/-- R309: `ON_SOFT_RESET` sets the counter to UNSET; with `SOFT_RESET_REPLY = Accept` it then sends Accept with ID 0, otherwise
it sends nothing and changes nothing else. -/
def Obligations.SoftResetResetsTheCounter : Prop :=
  ∀ s : State,
    (s.cfg.softResetReply = .silent →
      exec .onSoftReset s = .next { s with ses := { s.ses with msgId := none }, result := .unit }) ∧
    (s.cfg.softResetReply = .accept → s.env = [] → checkConfig s.cfg = true → TxRoom 11 s →
      ∃ t, exec .onSoftReset s = .next t ∧ Sends { s with ses := { s.ses with msgId := none } } t 3 [] ∧
        t.ses.msgId = some 0)

/-- R283: `RX_STEP` with an empty RX FIFO reads Status1 and does nothing else.

R201, R283, R285: `RX_STEP` with a frame in the RX FIFO, behind any garbage, is the parse, `DISPATCH` of the message and then
its report; where the dispatch ends in `Fault`, it is that `Fault` without a report.

R283, R345: `RX_STEP` with nothing but garbage before a 0 byte, which is NotReady, does nothing but report the garbage. -/
def Obligations.RxStepHandlesAtMostOneMessage : Prop :=
  (∀ s : State, busFate s = .completes → (envTick s).phy.rx = [] →
    ∃ t v, exec .rxStep s = .next t ∧ Does s t [.rd 0x41 [v]] ∧ t.phy = (envTick s).phy ∧
      t.result = .unit ∧ KeepsBlock s t ∧ t.ses = s.ses ∧ t.diag = s.diag) ∧
  (∀ (s v : State) (b : MsgBits) (t : BitVec 5) (objs : List Word32) (junk crc rest : List Byte) (status : Byte),
    s.env = [] → objs.length ≤ 7 → crc.length = 4 → s.scan = none → (∀ x ∈ junk, x ≠ 0xE0 ∧ x ≠ 0xC0 ∧ x ≠ 0x00) →
    s.phy.rx = junk ++ (if b.sop = .primary then 0xE0 else 0xC0) ::
      (headerBytes b (BitVec.ofNat 3 objs.length) t ++ objs.flatMap wordBytes ++ crc ++ rest) →
    status = status1Byte s.cfg s.phy →
    exec (.dispatch ⟨b, t, objs⟩) { s with
      phy := { s.phy with rx := rest }
      diag := s.diag ++ junk.map Event.discardedByte
      trace := s.trace ++ [Prim.rd 0x41 [status]] ++
        junk.flatMap (fun x => [Prim.rd 0x43 [x], Prim.emit (.discardedByte x)]) ++
        [Prim.rd 0x43 [if b.sop = .primary then 0xE0 else 0xC0],
          Prim.rd 0x43 (headerBytes b (BitVec.ofNat 3 objs.length) t)] ++
        (if objs.length = 0 then [] else [Prim.rd 0x43 (objs.flatMap wordBytes)]) ++ [Prim.rd 0x43 crc] } = .next v →
    exec .rxStep s =
      (if v.result = .unit then .next (setResult .unit (emitEvent (.received (messageOf b t objs)) v)) else .next v)) ∧
  (∀ (s : State) (junk rest : List Byte), s.env = [] → s.scan = none →
    (∀ x ∈ junk, x ≠ 0xE0 ∧ x ≠ 0xC0 ∧ x ≠ 0x00) → s.phy.rx = junk ++ 0x00 :: rest →
    ∃ t, exec .rxStep s = .next t ∧ t.phy = { s.phy with rx := rest } ∧ Emits s t (junk.map Event.discardedByte) ∧
      t.result = .unit ∧ KeepsBlock s t ∧ t.ses = s.ses)

/-- R286, R287: `INT_STEP` without CompChange clears the three latches, reports their bytes and each set condition in bit order
7 to 0, and answers Attached: nothing else happens, and bytes A and B lead to nothing.

R286, R288: `INT_STEP` with CompChange set reports the conditions and is then the detach check: the pin is re-detected and
stored, both FIFOs are flushed, and the answer is Detached exactly when no pin is found. That the comparator works whatever the
Power and Measure registers hold is the model's choice (log 34, log 35). -/
def Obligations.IntStepReportsThenDetects : Prop :=
  (∀ s : State, s.env = [] → s.phy.intI.getLsbD 5 = false →
    ∃ t, exec .intStep s = .next t ∧ t.result = .attached true ∧
      Emits s t ([Event.interrupts s.phy.intA s.phy.intB s.phy.intI] ++
        (SetConditions s.phy.intI).map Event.intCondition) ∧
      t.phy.intA = 0 ∧ t.phy.intB = 0 ∧ t.phy.intI = 0 ∧ intPin t.phy = false ∧ KeepsRegs [] s t ∧ KeepsFifos s t ∧
      KeepsBlock s t ∧ t.ses = s.ses) ∧
  (∀ s : State, s.env = [] → s.phy.intI.getLsbD 5 = true → Memory.wf s.phy.regs = true → RegsMapped s.phy.regs →
    checkConfig s.cfg = true →
    ∃ t pin, exec .intStep s = .next t ∧
      pin = StrategyPin (if s.cfg.role = .sink then .sink false else .source (BitVec.ofNat 8 s.cfg.hostCurrentCode) false)
        s.phy.cc1 s.phy.cc2 ∧
      t.ses = { s.ses with ccPin := pin } ∧ t.result = .attached (decide (pin ≠ .none)) ∧
      Emits s t ([Event.interrupts s.phy.intA s.phy.intB s.phy.intI] ++
        (SetConditions s.phy.intI).map Event.intCondition ++ (if pin = .none then [Event.detached] else [])) ∧
      t.phy.rx = [] ∧ t.phy.tx = [] ∧ t.phy.intA = 0 ∧ t.phy.intB = 0 ∧ t.phy.intI = 0 ∧ KeepsRegs [0x02, 0x03] s t ∧
      KeepsBlock s t)

/-- R288, R349: `DETACH_CHECK` re-detects with the role's strategy, stores the pin, flushes both FIFOs, and answers Detached
with the `Detached` event exactly when no pin is found; no error is recorded.

R286, R289: an iteration whose detach check finds no pin ends at once: no cadence step, no log drain, no sleep, no stop
sample; the `Detached` event is the last thing it does; `RUN_FLOW` then leads to setup.

That the comparator works whatever the Power and Measure registers hold is the model's choice (log 34, log 35). -/
def Obligations.DetachIsFoundAndEndsTheIteration : Prop :=
  (∀ s : State, BusCompletes s → LevelsSteady s → Memory.wf s.phy.regs = true → RegsMapped s.phy.regs →
    checkConfig s.cfg = true →
    ∃ t pin, exec .detachCheck s = .next t ∧
      pin = StrategyPin (if s.cfg.role = .sink then .sink false else .source (BitVec.ofNat 8 s.cfg.hostCurrentCode) false)
        s.phy.cc1 s.phy.cc2 ∧
      t.ses = { s.ses with ccPin := pin } ∧ t.result = .attached (decide (pin ≠ .none)) ∧
      Emits s t (if pin = .none then [Event.detached] else []) ∧ KeepsRegs [0x02, 0x03] s t ∧ KeepsBlock s t ∧
      (s.env = [] → t.phy.rx = [] ∧ t.phy.tx = [] ∧ KeepsLatches s t)) ∧
  (∀ s : State, s.env = [] → s.phy.rx = [] → intPin s.phy = true → s.phy.intI.getLsbD 5 = true →
    Memory.wf s.phy.regs = true → RegsMapped s.phy.regs → checkConfig s.cfg = true →
    StrategyPin (if s.cfg.role = .sink then .sink false else .source (BitVec.ofNat 8 s.cfg.hostCurrentCode) false)
      s.phy.cc1 s.phy.cc2 = .none →
    (∃ t, exec .pollIteration s = .next t ∧ t.result = .attached false ∧ t.ses = { s.ses with ccPin := .none } ∧
      t.stops = s.stops ∧ t.ctl = s.ctl ∧ ∃ ps, Does s t (ps ++ [.emit .detached])) ∧
    ∃ t, exec .runFlow s = .next t ∧ t.ctl = .setup s.cfg.role 0 ∧ t.ses = { s.ses with ccPin := .none } ∧
      t.stops = s.stops ∧ t.lastError = s.lastError ∧ ∃ ps, Does s t (ps ++ [.emit .detached]))

/-! ## Negotiation: the sink -/

/-- R290, R291: with a `selectPdo` answer it can encode, `SINK_SEND_REQUEST` sends the Request for position `index + 1` with no
wait, stores the choice and goes to RequestSent; `SINK_ON_SOURCE_CAPS` does so on the message's PDO list. -/
def Obligations.SinkRequestsTheChosenPdo : Prop :=
  ∀ (s : State) (b : MsgBits) (w : Word32) (ws : List Word32) (index current : Nat) (more : List (Option (Nat × Nat)))
      (i : Instr), s.env = [] → checkConfig s.cfg = true → TxRoom 15 s → ws.length ≤ 6 →
    s.selects = some (index, current) :: more → index < (w :: ws).length → current % 10 = 0 → current ≤ 10230 →
    (i = .sinkOnSourceCaps ⟨b, w, ws⟩ ∨ i = .sinkSendRequest (w :: ws)) →
    ∃ (t : State) (rdo : Word32), exec i s = .next t ∧ Sends s t 2 (wordBytes rdo) ∧
      ParsedRequest rdo = ⟨index + 1, current, current, 0⟩ ∧
      t.ses.selectedProfile = some (.sink index current) ∧ t.ses.sinkState = .requestSent ∧ t.selects = more ∧
      t.diag = s.diag ∧ t.ses.sourceState = s.ses.sourceState ∧ t.ses.profileAccepted = s.ses.profileAccepted ∧
      (∀ d, Prim.wait d ∉ t.trace.drop s.trace.length) ∧
      (t.trace.drop s.trace.length).head? = some (.ask (.selectPdo ((w :: ws).map ParsedPdo)))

◆ Exercise brief
Write out exactly the lines that fall from the line with "stored, both FIFOs" to the line with "pin, exec .intStep s = .next t ∧" in the records above, keeping both ends.

◆ Exercise result
stored, both FIFOs are flushed, and the answer is Detached exactly when no pin is found. That the comparator works whatever the
Power and Measure registers hold is the model's choice (log 34, log 35). -/
def Obligations.IntStepReportsThenDetects : Prop :=
  (∀ s : State, s.env = [] → s.phy.intI.getLsbD 5 = false →
    ∃ t, exec .intStep s = .next t ∧ t.result = .attached true ∧
      Emits s t ([Event.interrupts s.phy.intA s.phy.intB s.phy.intI] ++
        (SetConditions s.phy.intI).map Event.intCondition) ∧
      t.phy.intA = 0 ∧ t.phy.intB = 0 ∧ t.phy.intI = 0 ∧ intPin t.phy = false ∧ KeepsRegs [] s t ∧ KeepsFifos s t ∧
      KeepsBlock s t ∧ t.ses = s.ses) ∧
  (∀ s : State, s.env = [] → s.phy.intI.getLsbD 5 = true → Memory.wf s.phy.regs = true → RegsMapped s.phy.regs →
    checkConfig s.cfg = true →
    ∃ t pin, exec .intStep s = .next t ∧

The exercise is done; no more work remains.